In a bind, Hayward tables long-standing plan for city to boot Bunker Hill tenants from homes

HAYWARD CITY COUNCIL
For a Hayward City Council that has voiced strong support over the past few months for helping stave off its burgeoning affordable housing crisis, the optics of evicting up to 40 families from their homes put city officials in a political bind Tuesday night. Instead, the council voted, 5-2, to postpone for one month a plan that paves the way for a future housing development at one of the last vestiges of a long-ago proposed highway extension.

The city was slated to set the stage for finding a developer to purchase the parcels in the Bunker Hill areas of Hayward just below Cal State East Bay. Last December, the city sent tenants of the remaining 38 rental units and 7 commercial properties notice of impending 90-day evictions, effective May 1. The city also postponed Tuesday night a vote on a payment relocation schedule that includes incentives for tenants to leave their homes within 30 days. Tenants who move out earlier will receive an additional payment topping $4,500; within 60 days, $3,000, and within 90 days, $2,000, according to a staff report.

The city’s action, however, is long in the making. As far back as the 1960s, the state intended to build the Route 238 Bypass Freeway through Hayward’s Mission Boulevard. But the proposal was blocked by local activists and languished before the state gave up on the plan. (The Hayward Loop is, in part, a result of the defunct freeway proposal). CalTrans ultimately sold a clutch of parcels to the city in 2009 that includes the parcels under consideration at Tuesday’s meeting.

In 2009, and thereafter, the city declared the properties, sitting on ramshackle infrastructure and narrow streets, would be better packaged for sale and re-developed.
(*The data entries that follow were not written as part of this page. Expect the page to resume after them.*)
-- ==== Sys2Proof/Machine/AlmOps.lean ====
section
/-! DEFINITION. The Almanac (R309-R327): beats, beat packets and their discipline, the master's reference,
and Seasons. -/
namespace Sys2Proof.Machine

/-! ## States (R316) -/

def almFree : BitVec 3 := 0
def almAcquire : BitVec 3 := 1
def almLocked : BitVec 3 := 2
def almHoldover : BitVec 3 := 3

def roleFollower : BitVec 2 := 0
def roleMaster : BitVec 2 := 1
def roleIsolated : BitVec 2 := 2

def State.setAlm (s : State) (a : Almanac) : State := { s with alm := a }

/-- Every die's copy. -/
def State.setCopies (s : State) (f : Nat → AlmCopy → AlmCopy) : State :=
  let l := (List.range 64).map (fun b => (b, f b (s.almOf b)))
  s.setAlm { s.alm with copies := l.filter (fun e => decide (e.2 ≠ AlmCopy.reset)) }

/-- A step or a Season reaches every die's copy, which counts its cycles from here. -/
def State.copyAlm (s : State) : State :=
  s.setCopies (fun _ x => { x with now := s.alm.now, season := s.alm.season, mark := s.free })

/-! ## Pending configuration (R323) -/

/-- A new ROLE (R312, R316): nothing is known of the reference yet, and the beat is at nominal frequency. -/
def Almanac.setRole (a : Almanac) (role : BitVec 2) : Almanac :=
  { a with
    role := role, state := if role = roleMaster then almAcquire else almFree
    adj := 0, refOk := false, ppsOk := false, ppsRun := 0, refSeen := false, lostLogged := false }

/-- A join (R316): a device that is not isolated goes to ACQUIRE, a master without a reference at nominal frequency. -/
def Almanac.join (a : Almanac) (season : BitVec 16) (gen : BitVec 8) : Almanac :=
  { a with
    season := season, gen := gen, joined := true, inBand := 0, sinceBeat := 0
    state := if a.role = roleIsolated then almFree else almAcquire
    adj := if a.role = roleFollower ∨ a.refOk then a.adj else 0 }

def Almanac.apply (a : Almanac) (p : AlmPending) : Almanac :=
  let a : Almanac := if p.set.getLsbD 0 then a.setRole p.role else a
  let a : Almanac := if p.set.getLsbD 1 then { a with parent := p.parent, children := p.children } else a
  let a : Almanac := if p.set.getLsbD 2 then { a with period := p.period } else a
  let a : Almanac := if p.set.getLsbD 3 then { a with diverge := p.diverge, miss := p.miss } else a
  if p.set.getLsbD 4 then a.join p.season p.gen else a

def Almanac.applyAll (a : Almanac) : Almanac :=
  { a.pend.foldl Almanac.apply a with pend := [] }

/-- R323: at a multiple of the SYNC_PERIOD in force, for commands that executed before it. -/
def execAlmCfgApply (s : State) : Out :=
  let a := s.alm
  if a.now.toNat % max 1 a.period.toNat = 0 then
    let due := a.pend.filter (fun p => decide (p.since < a.total))
    let rest := a.pend.filter (fun p => !decide (p.since < a.total))
    .next (s.setAlm { due.foldl Almanac.apply a with pend := rest }).copyAlm
  else .next s

/-! ## Beat packets (R314, R315) -/

/-- A BEAT packet for a child port is put to that port; one in RETRAIN holds it (R273). -/
def State.sendBeat (s : State) (child : Nat) (hops b depart : Nat) : State :=
  let d := dirOf child
  let k := s.newPacket (s.net.neighbour d) 0x20 s.alm.gen.toNat 0xFFFE (BitVec.ofNat 16 hops)
    (BitVec.ofNat 48 depart) (BitVec.ofNat 64 b) []
  let P := s.port child
  if (P.state == .up || P.state == .retrain) && P.role == 1 then
    s.enqueue child (6 + s.net.dateline d none false) (s.born (portLd child) k)
  else s

def State.sendBeats (s : State) (hops b depart : Nat) : State :=
  ((List.range 12).filter (fun c => s.alm.children.getLsbD c)).foldl
    (fun s c => s.sendBeat c hops b depart) s

/-- R314: once for every multiple of SYNC_PERIOD, after its boundary; a Season's first is SYNC_PERIOD (R317). -/
def execBeatSend (depart : BitVec 48) (s : State) : Out :=
  let a := s.alm
  let n := a.now.toNat
  let b := n - n % max 1 a.period.toNat
  if a.role = roleMaster ∧ s.net.coordValid ∧ b ≠ 0 ∧ b ≠ a.beatSent then
    .next ((s.setAlm { a with beatSent := b }).sendBeats 0 b depart.toNat)
  else .next s

/-- Offset of R315 in units of 1/4,096 ps. -/
def offset4096 (now phase b depart delay : Nat) : Int :=
  (((now : Int) - b) * 1000000 - depart - delay) * 4096 + phase * 1000000

/-- The nearest integer to a quotient; a tie goes to the larger. -/
def nearestQuot (a : Int) (b : Nat) : Int := (2 * a + b) / (2 * b : Nat)

def clampInt (lo hi n : Int) : Int := if n < lo then lo else if hi < n then hi else n

/-- Nothing on the device depends on the beat (R316): no stream runs, no command waits for a beat, no deadline
is armed. -/
def State.mayStep (s : State) : Bool :=
  !(s.tiles.any (fun e => e.2.isRunning))
    && s.sd.cmds.all (fun c => !c.execEn || c.stage == .running || c.stage == .ready)
    && !(s.sd.cmds.any (fun c =>
        c.stage == .running && ((c.op == 0x0701 && c.u 0x1C 4 % 2 == 1) || (c.op == 0x0501 && c.u 6 2 % 2 == 1))))

/-- The correction in ppb: in ACQUIRE toward the reference at the limit of 100 ppm, otherwise what spreads the offset
over the next SYNC_PERIOD within that limit (R315, R316). -/
def adjOf (state : BitVec 3) (off : Int) (period : Nat) : Int :=
  if state = almAcquire then (if 0 < off then -100000 else if off < 0 then 100000 else 0)
  else clampInt (-100000) 100000 (-(nearestQuot (off * 1000) (4096 * max 1 period)))

/-- STATE after an accepted packet (R316): HOLDOVER ends, a far offset ends LOCKED, and three offsets in the band in
succession end ACQUIRE. -/
def nextState (state : BitVec 3) (far : Bool) (inBand : Nat) : BitVec 3 :=
  if state = almHoldover then almAcquire
  else if state = almLocked then (if far then almAcquire else almLocked)
  else if 3 ≤ inBand then almLocked
  else state

/-- A packet accepted at the parent port in the beat `beat` disciplines this device's; a step takes up the beats that
have passed since. -/
def State.discipline (s : State) (p : Nat) (k : Packet) (beat phase : Nat) : State :=
  let a := s.alm
  let delay := (((s.port p).delay).getD 0).toNat
  let off := offset4096 beat phase k.arg.toNat k.addr.toNat delay
  let ps := clampInt (-(2 ^ 31)) (2 ^ 31 - 1) (nearestQuot off 4096)
  let steps := a.state == almAcquire && a.joined && s.mayStep
  let inBand := if !steps ∧ -40960000 ≤ off ∧ off ≤ 40960000 then a.inBand + 1 else 0
  let far := decide (off.natAbs > a.diverge.toNat * 10000 * 4096)
  let state := nextState a.state far inBand
  let diverges := a.state == almLocked && far
  let t := k.addr.toNat + delay
  let a : Almanac := { a with
    offset := BitVec.ofInt 32 ps, hops := BitVec.ofNat 8 k.tag.toNat, sinceBeat := 0, joined := false
    adj := BitVec.ofInt 32 (if steps then 0 else adjOf state off a.period.toNat)
    inBand := inBand
    state := state
    diverged := if diverges then satInc 0xFFFF a.diverged else a.diverged
    now := if steps then k.arg + BitVec.ofNat 64 (t / 1000000 + (a.now.toNat - beat)) else a.now
    phase := if steps then BitVec.ofNat 12 (t % 1000000 * 4096 / 1000000) else a.phase }
  let s := s.setAlm a
  let s := if steps then s.copyAlm else s
  let s := if diverges then s.logErr blkWarden { code := 0x73, src := 17, unit := p } else s
  if steps then s.logErr blkWarden { code := 0x74, src := 17, unit := p } else s

/-- R314-R316, R283: `phase` is the device's own at the arrival of the packet's one flit, in the beat in which it was
accepted, `depart` the time from its boundary of B to the departure of the packets it sends on. -/
def execBeat (p : Fin 12) (k : Packet) (phase : BitVec 12) (depart : BitVec 48) (s : State) : Out :=
  match s.net.arrived.find? (fun e => e.port == p.val && e.pkt == k && k.ptype == 0x20 && k.dest == s.net.coord) with
  | none => .next s
  | some e =>
    let s := s.freeBuffers p.val e.vc k
    let s := { s with net := { s.net with arrived := s.net.arrived.erase e } }
    let a := s.alm
    let lost (s : State) : State :=
      s.setAlm { s.alm with staleBeats := satInc 0xFFFF s.alm.staleBeats }
    if !s.fresh (portLd p.val) k ∨ s.genTest k ≠ .deliver then .next (lost (s.countStale (portLd p.val)))
    else if a.role = roleFollower ∧ a.state ≠ almFree ∧ a.parent.toNat = p.val then
      let s := s.discipline p.val k e.beat phase.toNat
      .next (s.sendBeats (k.tag.toNat + 1) k.arg.toNat depart.toNat)
    else .next (lost s)

/-- R316. -/
def execAlmSyncLost (s : State) : Out :=
  let a := s.alm
  if a.role = roleFollower ∧ (a.state = almAcquire ∨ a.state = almLocked)
      ∧ a.miss.toNat * a.period.toNat ≤ a.sinceBeat then
    let s := s.setAlm { a with state := almHoldover, syncLost := satInc 0xFFFF a.syncLost, inBand := 0 }
    .next (s.logErr blkWarden { code := 0x72, src := 17 })
  else .next s

/-! ## The master's reference (R313) -/

/-- After a reference the master goes to HOLDOVER at its last correction; without one ever, the beat is nominal. -/
def execAlmRefLost (s : State) : Out :=
  let a := s.alm
  if a.role ≠ roleMaster then .next s
  else if a.refOk then
    let s := s.setAlm { a with refOk := false, state := almHoldover, refLost := satInc 0xFFFF a.refLost }
    .next (s.logErr blkWarden { code := 0x70, src := 17 })
  else if !a.refSeen ∧ !a.lostLogged then
    let s := s.setAlm { a with state := almAcquire, adj := 0, lostLogged := true, refLost := satInc 0xFFFF a.refLost }
    .next (s.logErr blkWarden { code := 0x70, src := 17 })
  else .next s

def execAlmRefReturn (s : State) : Out :=
  let a := s.alm
  if a.role = roleMaster ∧ !a.refOk then
    .next (s.setAlm { a with
      refOk := true, refSeen := true, state := if a.state = almHoldover then almAcquire else a.state })
  else .next s

/-- Two edges 10⁷ ± 1 reference cycles apart validate PPS. With the reference, the master in ACQUIRE slews until an edge
falls on its boundary, and is LOCKED then (R313, R316). -/
def execAlmPpsEdge (e : PpsEdge) (s : State) : Out :=
  let a := s.alm
  if a.role ≠ roleMaster then .next s
  else
    let good := decide (9999999 ≤ e.refCycles) && decide (e.refCycles ≤ 10000001) && decide (1 ≤ a.ppsRun)
    let ok := a.ppsOk || good
    let a : Almanac := { a with ppsOk := ok, ppsRun := a.ppsRun + 1 }
    let phase := e.phase.toNat
    if a.refOk && ok && a.state == almAcquire then
      let off : Int := if phase < 2048 then phase else phase - 4096
      .next (s.setAlm { a with
        state := if phase = 0 then almLocked else almAcquire, adj := BitVec.ofInt 32 (adjOf almAcquire off 0) })
    else .next (s.setAlm a)

def execAlmPpsLost (s : State) : Out :=
  let a := s.alm
  if a.role = roleMaster ∧ a.ppsOk then
    .next ((s.setAlm { a with ppsOk := false, ppsRun := 0 }).logErr blkWarden { code := 0x71, src := 17 })
  else .next s

/-! ## Commands (R323) -/

def pendingOf (s : State) (c : Cmd) : AlmPending :=
  { since := s.alm.total, set := BitVec.ofNat 5 (c.u 0 4), role := BitVec.ofNat 2 (c.u 4 1)
    parent := BitVec.ofNat 4 (c.u 5 1), children := BitVec.ofNat 12 (c.u 6 2)
    period := BitVec.ofNat 12 (c.u 8 2), diverge := BitVec.ofNat 8 (c.u 0x0A 1), miss := BitVec.ofNat 4 (c.u 0x0B 1)
    season := BitVec.ofNat 16 (c.u 0x0C 2), gen := BitVec.ofNat 8 (c.u 0x0E 1) }

def execAlmCfg (cid : Nat) (s : State) : Out :=
  s.withCmd cid 0x0A01 (fun s c =>
    (s.setAlm { s.alm with pend := s.alm.pend ++ [pendingOf s c] }).reply c stOk s.stamp)

/-- R317: armed; SEASON_START_BOUNDARY completes it. -/
def execAlmSeasonStart (cid : Nat) (s : State) : Out :=
  s.withCmd cid 0x0A02 (fun s c =>
    let p : SeasonPending :=
      { cid := c.cid, start := BitVec.ofNat 64 (max (c.u 0 8) (s.alm.now.toNat + 1))
        season := BitVec.ofNat 16 (c.u 8 2), gen := BitVec.ofNat 8 (c.u 0x0A 1) }
    (s.setAlm { s.alm with seasons := s.alm.seasons ++ [p] }).running c)

/-- A tile's marks are cancelled: the beat that a WAITALM at the head of a side waits for, and the crop's return beat
with its drain limit. -/
def Tile.cancelMarks (T : Tile) : Tile :=
  let cancel (l : List QEntry) : List QEntry :=
    match l with
    | q :: rest => { q with dead := q.dead || isOp 5 2 q.word } :: rest
    | [] => []
  { T with
    eq := cancel T.eq, aq := cancel T.aq, retDead := T.retDead || (T.stream.open && T.active) }

/-- Early packets of the old Season are stale (R283). -/
def State.dropEarly (s : State) : State :=
  s.net.colls.foldl (fun s e =>
    let s := e.2.early.foldl (fun s x => s.countStale x.ld) s
    s.setColl e.1 { s.colls e.1 with early := [] }) s

/-- A Season begins (R317). -/
def State.enterSeason (s : State) (p : SeasonPending) : State :=
  let others := s.alm.seasons.filter (fun q => q.cid != p.cid)
  let s := s.endCmds (fun c => c.execEn && (c.stage == .held || c.stage == .accepted)) stSeason
  let s := s.endCmds (fun c => others.any (fun q => q.cid == c.cid)) stSeason
  let a : Almanac := { s.alm with season := p.season, now := 0, phase := 0, gen := p.gen, seasons := [], beatSent := 0 }
  let a := { a.applyAll with windows := [] }
  let s := (s.setAlm a).copyAlm
  let s := (s.mapTiles (fun _ T => T.cancelMarks)).dropEarly
  s.mark blkWarden 0 3

/-- R317, R318: at the boundary of START; a device that is not quiescent answers BUSY and changes nothing. -/
def execSeasonStartBoundary (s : State) : Out :=
  match s.alm.seasons.find? (fun p => decide (p.start.toNat ≤ s.alm.now.toNat)) with
  | none => .next s
  | some p =>
    match s.runningCmd p.cid with
    | none => .next (s.setAlm { s.alm with seasons := s.alm.seasons.filter (fun q => q.cid != p.cid) })
    | some c =>
      if s.quiescent then
        let s := s.enterSeason p
        .next (s.reply c stOk s.stamp)
      else
        let s := s.setAlm { s.alm with seasons := s.alm.seasons.filter (fun q => q.cid != p.cid) }
        .next (s.reply c stBusy s.stamp)

/-- R320, R406: a window opens at its start beat and is over at its end beat. -/
def execGleanWindowEdge (i : Nat) (s : State) : Out :=
  let a := s.alm
  match a.windows[i]? with
  | none => .next s
  | some w =>
    if w.stop.toNat ≤ a.now.toNat then
      .next (s.setAlm { a with windows := a.windows.eraseIdx i })
    else if w.start.toNat ≤ a.now.toNat then
      .next (s.setAlm { a with windows := updAt a.windows i (fun w => { w with isOpen := true }) })
    else .next s

end Sys2Proof.Machine
end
A vast majority of the tenants agreed to a previous relocation stipends, over time, worth in total between $20,000 and $40,000, said Hayward City Manager Kelly McAdoo. Around 40 units remain occupied, but up to five remaining tenants moved in after the 2009 settlement agreement and have received no payments.

The city hopes to inspect the large number of blighted homes in the area for environmental concerns, such as asbestos, before beginning demolition, said McAdoo. “We are ready to start this process,” she told the council.

Although the eviction notices were not a surprise to the tenants, the timing could not be worse for them and city officials as the affordable housing crisis appears to be gripping Hayward residents in ways their neighbors in cities to the north and south have faced in recent years.

“How many people are we going to sacrifice in the name of housing if the city is displacing people from their homes? I expect the city to adequately compensate people so they can stay here,” said Hayward resident Alicia Lawrence.

A number of Bunker Hill residents asked for more time before moving out, stating comparably-priced single-family dwellings do not exist in Hayward and other East Bay cities. Resident Kirk DeYoung said he’s lived in his home for 22 years. The city once offered to buy the home. The offer, however, wasn’t feasible, he added, after the city added $125,000 in future street upgrades without guaranteeing the improvements for 20 years.

“I don’t want to move out. It seems for you to give us the boot, it seems kind of cruel,” said DeYoung. The city will make money on any deal with a developer, he added, but “this is same gentrification that going on throughout California and every slightly urban area and we’re victims of it, too. Maybe see it through our eyes.”

Referencing a city staff report that suggests selling off parcels in a piecemeal fashion would be unattractive to potential developers, one speaker rebuked the council. “This essentially means you’re putting the interests of potential developers ahead of the interests of your community members. Who else is being a bad actor in our community? I would say, you guys.”

Hayward Councilmember Sara Lamnin quickly motioned to table the discussion for one month in order for the city and tenants to find a consensus for moving forward.

“I was very worried about timeline of noticing and the allocation of funds. I don’t feel like it was adequate and equitable,” said Councilmember Elisa Marquez. “We all know about our housing crisis.”

The council voted to postpone the vote, 5-2, with Mayor Barbara Halliday and Councilmember Mark Salinas opposing, despite previous comments in support of the motion.

“They knew this day would come,” Halliday said of the evictions. “We’ll see what we can do to make it a little more palatable.” But she added skepticism for whether the extra month will change the city’s plan for the area. “I don’t know what a month is going to do. This going to end at some time.”

She added the city will move forward with its current plans or sell the properties back to CalTrans. The comment received applause in the chambers. Halliday was incredulous. “Do you want that? For years I heard complaints from this neighborhood about the awful job CalTrans was doing. The terrible landlord that they were and how awful it was.” None of the current tenants, she added, would be living there now under the previous arrangement, which was a freeway.